Exercise instructions | Starting with the line that contains "(R410, R413). -/" and stopping after the line that contains "counts := []", copy the entries below exactly. Include nothing else.

Source material |
►

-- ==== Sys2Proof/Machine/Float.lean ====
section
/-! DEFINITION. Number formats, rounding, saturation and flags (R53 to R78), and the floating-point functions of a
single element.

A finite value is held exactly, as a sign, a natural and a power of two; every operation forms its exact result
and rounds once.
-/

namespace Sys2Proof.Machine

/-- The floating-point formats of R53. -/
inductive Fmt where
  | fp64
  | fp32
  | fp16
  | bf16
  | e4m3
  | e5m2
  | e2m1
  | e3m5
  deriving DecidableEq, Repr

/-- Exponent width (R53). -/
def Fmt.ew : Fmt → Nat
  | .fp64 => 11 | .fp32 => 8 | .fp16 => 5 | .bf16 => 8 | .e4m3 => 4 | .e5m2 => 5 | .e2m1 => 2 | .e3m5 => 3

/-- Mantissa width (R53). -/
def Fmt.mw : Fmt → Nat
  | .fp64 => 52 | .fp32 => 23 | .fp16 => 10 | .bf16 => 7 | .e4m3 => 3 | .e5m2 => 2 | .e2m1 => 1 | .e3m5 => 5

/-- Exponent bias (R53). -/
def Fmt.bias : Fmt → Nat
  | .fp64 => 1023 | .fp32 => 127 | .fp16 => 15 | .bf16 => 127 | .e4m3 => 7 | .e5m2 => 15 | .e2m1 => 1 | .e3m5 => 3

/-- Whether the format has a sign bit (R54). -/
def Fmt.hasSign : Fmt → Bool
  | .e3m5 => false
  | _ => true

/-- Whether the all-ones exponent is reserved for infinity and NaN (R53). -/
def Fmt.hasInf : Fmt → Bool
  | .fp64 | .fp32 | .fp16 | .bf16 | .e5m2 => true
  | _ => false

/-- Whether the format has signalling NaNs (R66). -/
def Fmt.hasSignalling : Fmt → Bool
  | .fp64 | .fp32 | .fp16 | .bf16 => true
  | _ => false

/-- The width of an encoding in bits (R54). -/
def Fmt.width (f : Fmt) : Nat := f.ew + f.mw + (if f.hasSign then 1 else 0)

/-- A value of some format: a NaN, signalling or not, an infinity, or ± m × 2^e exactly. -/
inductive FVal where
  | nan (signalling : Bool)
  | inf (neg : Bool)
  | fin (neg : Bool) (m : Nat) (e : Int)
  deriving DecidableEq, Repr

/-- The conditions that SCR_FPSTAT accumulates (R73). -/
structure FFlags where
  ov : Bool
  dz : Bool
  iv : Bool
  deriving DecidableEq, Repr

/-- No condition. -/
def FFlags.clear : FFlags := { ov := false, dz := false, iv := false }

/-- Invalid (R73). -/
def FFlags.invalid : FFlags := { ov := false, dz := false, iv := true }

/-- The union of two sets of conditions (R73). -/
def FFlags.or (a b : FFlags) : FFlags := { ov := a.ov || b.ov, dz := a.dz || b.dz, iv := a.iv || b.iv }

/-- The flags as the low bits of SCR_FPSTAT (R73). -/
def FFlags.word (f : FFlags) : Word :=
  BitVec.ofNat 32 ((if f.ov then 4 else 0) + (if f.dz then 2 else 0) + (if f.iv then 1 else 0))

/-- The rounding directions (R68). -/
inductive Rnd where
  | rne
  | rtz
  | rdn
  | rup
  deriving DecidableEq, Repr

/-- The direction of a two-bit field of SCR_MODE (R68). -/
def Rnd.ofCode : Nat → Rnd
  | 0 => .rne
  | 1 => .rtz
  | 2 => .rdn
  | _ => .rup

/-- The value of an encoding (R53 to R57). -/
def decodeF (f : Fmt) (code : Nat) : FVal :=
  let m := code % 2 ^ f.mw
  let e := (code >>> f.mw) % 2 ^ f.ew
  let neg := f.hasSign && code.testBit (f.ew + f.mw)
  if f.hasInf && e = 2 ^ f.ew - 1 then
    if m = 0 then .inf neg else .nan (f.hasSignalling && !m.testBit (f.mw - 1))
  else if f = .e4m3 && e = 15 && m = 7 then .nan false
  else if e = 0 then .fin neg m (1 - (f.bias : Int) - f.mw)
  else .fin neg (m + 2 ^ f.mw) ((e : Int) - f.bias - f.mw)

◄
►

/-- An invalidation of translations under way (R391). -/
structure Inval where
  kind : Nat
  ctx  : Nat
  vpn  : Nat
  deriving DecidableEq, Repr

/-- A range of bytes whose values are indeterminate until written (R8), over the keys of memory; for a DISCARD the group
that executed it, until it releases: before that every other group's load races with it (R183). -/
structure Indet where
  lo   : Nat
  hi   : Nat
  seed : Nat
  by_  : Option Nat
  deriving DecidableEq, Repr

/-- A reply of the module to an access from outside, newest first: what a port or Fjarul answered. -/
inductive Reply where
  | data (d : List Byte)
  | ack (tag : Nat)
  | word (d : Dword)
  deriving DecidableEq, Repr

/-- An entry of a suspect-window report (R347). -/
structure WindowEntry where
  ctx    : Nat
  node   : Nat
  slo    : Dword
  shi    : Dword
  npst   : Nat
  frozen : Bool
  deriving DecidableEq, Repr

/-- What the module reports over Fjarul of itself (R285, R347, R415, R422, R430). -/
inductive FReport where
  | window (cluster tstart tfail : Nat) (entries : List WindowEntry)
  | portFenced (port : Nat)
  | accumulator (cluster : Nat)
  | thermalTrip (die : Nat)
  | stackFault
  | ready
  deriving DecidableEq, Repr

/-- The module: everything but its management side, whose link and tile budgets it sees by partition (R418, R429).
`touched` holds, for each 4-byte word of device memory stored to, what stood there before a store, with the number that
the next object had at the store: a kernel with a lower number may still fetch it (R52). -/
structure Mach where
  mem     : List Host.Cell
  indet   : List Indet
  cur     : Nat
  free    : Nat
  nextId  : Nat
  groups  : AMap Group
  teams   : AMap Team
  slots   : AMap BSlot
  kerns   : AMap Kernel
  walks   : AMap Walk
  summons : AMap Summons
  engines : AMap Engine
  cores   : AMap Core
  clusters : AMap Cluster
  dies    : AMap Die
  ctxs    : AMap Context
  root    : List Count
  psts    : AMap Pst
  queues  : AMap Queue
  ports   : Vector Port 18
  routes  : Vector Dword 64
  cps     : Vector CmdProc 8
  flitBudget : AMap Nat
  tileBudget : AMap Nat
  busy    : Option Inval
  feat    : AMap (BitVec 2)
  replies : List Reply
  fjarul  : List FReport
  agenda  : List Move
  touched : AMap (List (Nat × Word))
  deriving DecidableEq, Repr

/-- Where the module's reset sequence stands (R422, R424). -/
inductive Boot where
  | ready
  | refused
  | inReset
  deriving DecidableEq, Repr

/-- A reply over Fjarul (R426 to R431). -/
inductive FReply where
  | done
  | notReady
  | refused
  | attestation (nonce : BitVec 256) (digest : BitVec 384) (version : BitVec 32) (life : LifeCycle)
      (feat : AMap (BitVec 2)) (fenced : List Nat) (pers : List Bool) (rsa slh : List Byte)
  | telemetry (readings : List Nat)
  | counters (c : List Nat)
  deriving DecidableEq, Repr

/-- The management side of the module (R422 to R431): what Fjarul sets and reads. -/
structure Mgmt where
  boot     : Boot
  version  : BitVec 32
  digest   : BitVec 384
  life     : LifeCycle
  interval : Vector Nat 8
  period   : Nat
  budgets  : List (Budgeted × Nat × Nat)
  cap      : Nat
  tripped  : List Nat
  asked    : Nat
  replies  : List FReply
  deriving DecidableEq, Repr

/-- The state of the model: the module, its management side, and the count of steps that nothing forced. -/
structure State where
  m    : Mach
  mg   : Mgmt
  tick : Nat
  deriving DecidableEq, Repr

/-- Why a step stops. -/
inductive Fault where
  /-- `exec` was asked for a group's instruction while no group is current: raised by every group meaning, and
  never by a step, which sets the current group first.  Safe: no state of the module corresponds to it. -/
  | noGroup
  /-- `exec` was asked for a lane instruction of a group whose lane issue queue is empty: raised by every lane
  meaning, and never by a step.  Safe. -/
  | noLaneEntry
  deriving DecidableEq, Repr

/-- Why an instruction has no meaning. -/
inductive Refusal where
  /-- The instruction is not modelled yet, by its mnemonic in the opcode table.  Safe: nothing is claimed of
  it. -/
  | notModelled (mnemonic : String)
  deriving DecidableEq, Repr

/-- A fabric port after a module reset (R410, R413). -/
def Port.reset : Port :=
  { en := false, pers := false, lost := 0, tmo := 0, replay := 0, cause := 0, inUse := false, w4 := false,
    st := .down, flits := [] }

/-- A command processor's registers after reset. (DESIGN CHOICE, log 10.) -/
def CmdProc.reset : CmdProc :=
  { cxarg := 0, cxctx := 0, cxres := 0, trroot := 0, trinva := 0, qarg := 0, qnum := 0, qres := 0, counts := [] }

◄

Result for this task |
/-- A fabric port after a module reset (R410, R413). -/
def Port.reset : Port :=
  { en := false, pers := false, lost := 0, tmo := 0, replay := 0, cause := 0, inUse := false, w4 := false,
    st := .down, flits := [] }

/-- A command processor's registers after reset. (DESIGN CHOICE, log 10.) -/
def CmdProc.reset : CmdProc :=
  { cxarg := 0, cxctx := 0, cxres := 0, trroot := 0, trinva := 0, qarg := 0, qnum := 0, qres := 0, counts := [] }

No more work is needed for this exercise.